Great question TwoH! This paper doesn’t address this question so you’re one step ahead of most 😉. There is great data on the COVID Global Rheum Alliance website. They have a survey of 777 patients that were entered by providers. For all comers (RA, SLE, PsA etc), 45% were hospitalized and 8.75% have died. There are so many confounding factors that I couldn’t tell you what put those at risk that perished. Some could’ve been highly immunosuppressed, had poorly controlled CTD or diabetes. It’s hard to compare our population with the general population because at baseline we are different in so many ways. But mortality does seem to be a bit higher in rheum population when compared to general public which has a mortality rate of 1-5% depending on who you ask and how optimistic they are. 😊 I can’t comment on hospitalization rate in detail but by pure guessing, the rate of rheum pt hospitalization at 45% is higher than general population but it might also be from cautious providers who are admitting patients because they have CTD and are high risk.
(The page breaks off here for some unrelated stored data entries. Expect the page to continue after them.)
-- ==== Sys2Proof/Laws/Ops.lean ====
section
/-! SUPPORT. What each shared operation of the meanings can do: for each, the cases in which it answers a next state, and that
state. -/

namespace Sys2Proof.Machine

/-- Conditional execution goes on as the body does, or advances the pc alone. -/
theorem State.conditionally_next {s t : State} {c : Cond} {body : State → Result}
    (h : s.conditionally c body = .next t) :
    (conditionPassed c s.cpu.cpsr = true ∧ body s = .next t) ∨ (conditionPassed c s.cpu.cpsr = false ∧ t = s.advance) := by
  simp only [State.conditionally] at h
  split at h
  · next hc => exact .inl ⟨hc, h⟩
  · next hc => exact .inr ⟨by simpa using hc, (Host.Outcome.next.inj h).symm⟩

theorem State.conditionally_passed {s : State} {c : Cond} {body : State → Result}
    (hc : conditionPassed c s.cpu.cpsr = true) : s.conditionally c body = body s := by
  simp only [State.conditionally, hc, if_true]

theorem State.conditionally_failed {s : State} {c : Cond} {body : State → Result}
    (hc : conditionPassed c s.cpu.cpsr = false) : s.conditionally c body = .next s.advance := by
  simp [State.conditionally, hc]

/-- A return from an exception goes on only in a mode with an SPSR that names a legal mode. -/
theorem returnFromException_next {v : Word} {s t : State} (h : returnFromException v s = .next t) :
    ∃ i, spsrIndex s.mode = some i ∧ legalMode (modeOf (s.cpu.spsr.get i)) = true ∧
      t = (s.setCpsr (s.cpu.spsr.get i)).branchTo (returnTarget (s.cpu.spsr.get i) v) := by
  simp only [returnFromException] at h
  split at h
  · cases h
  · next i hi =>
    split at h
    · next hl => exact ⟨i, hi, hl, (Host.Outcome.next.inj h).symm⟩
    · cases h

/-- What follows an access: it went on, or took the Data Abort. -/
theorem State.afterAccess_next {α : Type} {s t : State} {a : Access α} {go : α → State → Result}
    (h : s.afterAccess a go = .next t) :
    (∃ v ms, a = .ok v ms ∧ go v (s.withMs ms) = .next t) ∨
      (∃ i ms, a = .abort i ms ∧ t = takeDataAbort i (s.withMs ms)) := by
  cases a with
  | ok v ms => exact .inl ⟨v, ms, rfl, h⟩
  | abort i ms => exact .inr ⟨i, ms, rfl, (Host.Outcome.next.inj h).symm⟩
  | stop r => cases h

/-- What follows the reading of several words. -/
theorem State.afterReads_next {s t : State} {first : Word} {count : Nat} {r : Except Refusal ReadMany}
    {failed : List Word → State → State} {go : List Word → State → Result}
    (h : s.afterReads first count r failed go = .next t) :
    ∃ out, r = .ok out ∧
      ((out.failed = none ∧ go out.words (s.withMs out.ms) = .next t) ∨
        ∃ i va, out.failed = some (i, va) ∧
          t = takeDataAbort (multiAbort s.ctx first count i va) (failed out.words (s.withMs out.ms))) := by
  cases r with
  | error e => cases h
  | ok out =>
    refine ⟨out, rfl, ?_⟩
    simp only [State.afterReads] at h
    split at h
    · next hf => exact .inl ⟨hf, h⟩
    · next i va hf => exact .inr ⟨i, va, hf, (Host.Outcome.next.inj h).symm⟩

/-- What follows the writing of several words. -/
theorem State.afterWrites_next {s t : State} {first : Word} {count : Nat} {r : Except Refusal WriteMany}
    {failed : State → State} {go : State → Result} (h : s.afterWrites first count r failed go = .next t) :
    ∃ out, r = .ok out ∧
      ((out.failed = none ∧ go (s.withMs out.ms) = .next t) ∨
        ∃ i va, out.failed = some (i, va) ∧
          t = takeDataAbort (multiAbort s.ctx first count i va) (failed (s.withMs out.ms))) := by
  cases r with
  | error e => cases h
  | ok out =>
    refine ⟨out, rfl, ?_⟩
    simp only [State.afterWrites] at h
    split at h
    · next hf => exact .inl ⟨hf, h⟩
    · next i va hf => exact .inr ⟨i, va, hf, (Host.Outcome.next.inj h).symm⟩

/-- The alignment check of a word access. -/
theorem State.checkWord_next {s t : State} {va : Word} {go : State → Result} (h : s.checkWord va go = .next t) :
    (s.cp15.ctrl.a = true ∧ wordAligned va = false ∧ t = takeDataAbort (alignmentAbort s.cp15 va) s) ∨ go s = .next t := by
  simp only [State.checkWord] at h
  split at h
  · next hc => exact .inl ⟨hc.1, hc.2, (Host.Outcome.next.inj h).symm⟩
  · exact .inr h

/-- The alignment check of an access whose misaligned form is Unpredictable. -/
theorem State.checkStrict_next {s t : State} {aligned : Bool} {va : Word} {go : State → Result}
    (h : s.checkStrict aligned va go = .next t) :
    (aligned = true ∧ go s = .next t) ∨
      (aligned = false ∧ s.cp15.ctrl.a = true ∧ t = takeDataAbort (alignmentAbort s.cp15 va) s) := by
  cases aligned with
  | true => exact .inl ⟨rfl, h⟩
  | false =>
    simp only [State.checkStrict, Bool.false_eq_true, if_false] at h
    split at h
    · next ha => exact .inr ⟨rfl, ha, (Host.Outcome.next.inj h).symm⟩
    · cases h

theorem State.checkHalfMode_next {s t : State} {a : AddrMode} {go : State → Result}
    (h : s.checkHalfMode a go = .next t) : userForm a = false ∧ go s = .next t := by
  simp only [State.checkHalfMode] at h
  split at h
  · cases h
  · next hu => exact ⟨by simpa using hu, h⟩

theorem State.checkPair_next {s t : State} {rd : RegNum} {go : State → Result}
    (h : s.checkPair rd go = .next t) : rd.val % 2 = 0 ∧ go s = .next t := by
  simp only [State.checkPair] at h
  split at h
  · cases h
  · next hu => exact ⟨by omega, h⟩

/-- A CP15 access: the condition failed, the mode may not make it, or it was made. -/
theorem cp15Access_next {c : Cond} {s t : State} {body : State → Result} (h : cp15Access c s body = .next t) :
    (conditionPassed c s.cpu.cpsr = false ∧ t = s.advance) ∨
      (conditionPassed c s.cpu.cpsr = true ∧ s.privileged = false ∧ t = takeUndefined s) ∨
      (conditionPassed c s.cpu.cpsr = true ∧ s.privileged = true ∧ body s = .next t) := by
  rcases State.conditionally_next h with ⟨hc, h⟩ | ⟨hc, h⟩
  · split at h
    · next hp => exact .inr (.inr ⟨hc, hp, h⟩)
    · next hp => exact .inr (.inl ⟨hc, by simpa using hp, (Host.Outcome.next.inj h).symm⟩)
  · exact .inl ⟨hc, h⟩

theorem cp15Access_privileged {c : Cond} {s : State} {body : State → Result}
    (hc : conditionPassed c s.cpu.cpsr = true) (hp : s.privileged = true) : cp15Access c s body = body s := by
  simp [cp15Access, State.conditionally, hc, hp]

theorem cp15Access_user {c : Cond} {s : State} {body : State → Result}
    (hc : conditionPassed c s.cpu.cpsr = true) (hp : s.privileged = false) :
    cp15Access c s body = .next (takeUndefined s) := by
  simp [cp15Access, State.conditionally, hc, hp]

/-- A write of a CP15 register goes on only with a word that may be written. -/
theorem cp15Write_next {c : Cond} {rd : RegNum} {r : Reserved} {read : LastRead → List Word} {write : Word → State → State}
    {s t : State} (h : cp15Write c rd r read write s = .next t) :
    (conditionPassed c s.cpu.cpsr = false ∧ t = s.advance) ∨
      (conditionPassed c s.cpu.cpsr = true ∧ s.privileged = false ∧ t = takeUndefined s) ∨
      (conditionPassed c s.cpu.cpsr = true ∧ s.privileged = true ∧ mcrAllowed r (read s.lastRead) rd s = true ∧
        t = (write (mcrValue rd s) (mcrSpend rd s)).advance) := by
  rcases cp15Access_next h with h | h | ⟨hc, hp, h⟩
  · exact .inl h
  · exact .inr (.inl h)
  · refine .inr (.inr ⟨hc, hp, ?_⟩)
    split at h
    · next ha => exact ⟨ha, (Host.Outcome.next.inj h).symm⟩
    · cases h

/-- A write of the TCM regions goes on only with a word that may be written and regions that do not overlap. -/
theorem writeTcmRegions_next {read : LastRead → List Word} {f : Word → Cp15 → Cp15} {c : Cond} {rd : RegNum} {s t : State}
    (h : writeTcmRegions read f c rd s = .next t) :
    (conditionPassed c s.cpu.cpsr = false ∧ t = s.advance) ∨
      (conditionPassed c s.cpu.cpsr = true ∧ s.privileged = false ∧ t = takeUndefined s) ∨
      (conditionPassed c s.cpu.cpsr = true ∧ s.privileged = true ∧
        mcrAllowed reservedTcmRegion (read s.lastRead) rd s = true ∧
        tcmRegionsOverlap s.cfg (f (mcrValue rd s) s.cp15).itcm (f (mcrValue rd s) s.cp15).dtcm = false ∧
        t = ((mcrSpend rd s).withCp15 (f (mcrValue rd s) s.cp15)).advance) := by
  rcases cp15Access_next h with h | h | ⟨hc, hp, h⟩
  · exact .inl h
  · exact .inr (.inl h)
  · refine .inr (.inr ⟨hc, hp, ?_⟩)
    split at h
    · cases h
    · next ha =>
      dsimp only at h
      split at h
      · cases h
      · next ho => exact ⟨by simpa using ha, by simpa using ho, (Host.Outcome.next.inj h).symm⟩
Thank you! I have been very interested in the dynamics of this virus and how so much of it seems to mimic our various symptoms. Neurological, clotting, immune reaction etc...That may be normal to any number of viruses but reading the symptoms feels like reading our posts here, just more catastrophic I guess. I always appreciate your insight!
100% agree. About a month ago, I had really bad tightness in my chest, trouble breathing, flared quite badly for about 2 weeks with hard to control heart rate and huge lymph nodes. Steroid pak didn’t help. Definitely has me wondering if I had COVID. Only time will tell. Everyone at some point will need COVID PCR, IgG and IgM testing to clarify if we are, have been or haven’t been infected.
It would be nice if it was and you were done! We experience so many strange things that it may be hard to tell until a good solid test is available that we all feel comfortable with. I do believe one positive out of this is that it may lead to more understanding about autoimmune and clotting diseases - maybe the desire to solve this will lead to better treatments overall. Fingers crossed!